So the question these observations provokes is: should we despair – or celebrate the sheer ephemerality of our immortal works?

I guess that if your intention is to create what politicians have taken to calling “a legacy”, then the almost certain fate of your creations is cause for despair. Rather build a pyramid, or start a war, if you wish your name to be remembered.

But if your intention is to revel in the exercise of your imagination within the strictures imposed by the “rules” and conventions of story-telling, then who cares what the long term fate of your novels is?

Of course you want them to be read, if only to judge the success of all the dozens of artful stratagems you deployed through the course of each of them, the cunning character studies, the well-timed surprises, the twists, the turns, the triumphant climaxes in which you so masterfully gathered together all the threads of your story and whipped them together into a deeply satisfying resolution…
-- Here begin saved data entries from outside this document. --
/-- Whether a command's turn to start has come: the engine starts commands in the order in which it accepted them (R220),
beside no command that would mix with it, and a collective after those of its team. -/
def State.mayStart (s : State) (k : Nat) (c : EngCmd) : Bool :=
  (match (s.coreAt k).eng.find? fun d => d.accepted && !d.started with | some d => d.id == c.id | none => false)
    && (c.isColl && !s.collBehind k c || !c.isColl && s.mayMove c)

/-- One step of an accepted command. -/
def State.engGo (s : State) (k id : Nat) : State :=
  match s.engCmd? k id with
  | none => s
  | some c =>
    if !c.accepted || c.finished || c.sent.isSome then s
    else match s.crew? k c.crew with
      | none => s
      | some w =>
        match s.ctx? w.task.ctx with
        | none => s
        | some x =>
          if !c.started then (if s.mayStart k c then s.engStart k w x c else s)
          else match c.coll with
            | some v => s.collStep k w x c v
            | none => s.engStep k w x c

/-- `n` steps of a command. -/
def State.engRun (s : State) (k id : Nat) : Nat → State
  | 0 => s
  | n + 1 => State.engRun (s.engGo k id) k id n

/-- ENG_WRITE_PERFORMED: a command reads and writes its next `n` pieces (R221, R229). -/
def execEngWritePerformed (core cmd n : Nat) (s : State) : Host.Outcome State Fault Refusal :=
  .next (s.engRun core cmd n)

/-- The reply of R232. -/
def EngCmd.reply (c : EngCmd) : DWord :=
  BitVec.ofNat 64 (c.count % 2 ^ 48 + (match c.fault with | some (f, _) => f % 256 | none => 0) * 2 ^ 48)

/-- What the receive area and the aborts still hold of a collective that has ended (14_fabric.md R343). -/
def Fabric.clearColl (f : Fabric) (x : Coll) : Fabric :=
  { f with inbox := f.inbox.filter fun m => !x.fits m.2, aborts := f.aborts.filter fun a => !(a.1 == x.team && a.2.1 == x.step) }

/-- Whether messages of a collective are still on their way: it completes when its writes are performed (R229, 14_fabric.md
R343). -/
def Fabric.sending (f : Fabric) (k id : Nat) : Bool := f.reqs.any fun r => r.owner == .coll k id

/-- ENG_COMPLETE: a finished command writes its reply, raises its flags, and counts what is left (R227, R229, R232). -/
def execEngComplete (core cmd : Nat) (s : State) : Host.Outcome State Fault Refusal :=
  match s.engCmd? core cmd with
  | none => .next s
  | some c =>
    if !c.finished || c.sent.isSome || s.fab.sending core cmd then .next s
    else
      let s0 := match c.coll with | some x => s.modFab fun f => f.clearColl x | none => s
      let s1 := s0.modBand core c.slot fun b =>
        if b.crew = c.crew then (if c.rp then b.setS c.sd c.reply else b).raiseLate c.id c.flags else b
      .next ((s1.engTally core c c.left c.far).modCore core fun x => { x with eng := x.eng.filter fun e => e.id != cmd })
But every one of those long-dead writers, whose works surround me in this little world of The Open Book in Wigtown, would, I have no doubt, agree that it’s in the writing that we all derive the truest joy of creation.

Happy writing,

Richard

*Not always. Edgar Wallace, well represented on our shelves, once dictated a pot-boiler over the course of a long weekend. Wikipedia reports that he was so prolific “that one of his publishers claimed that a quarter of all books in England were written by him.”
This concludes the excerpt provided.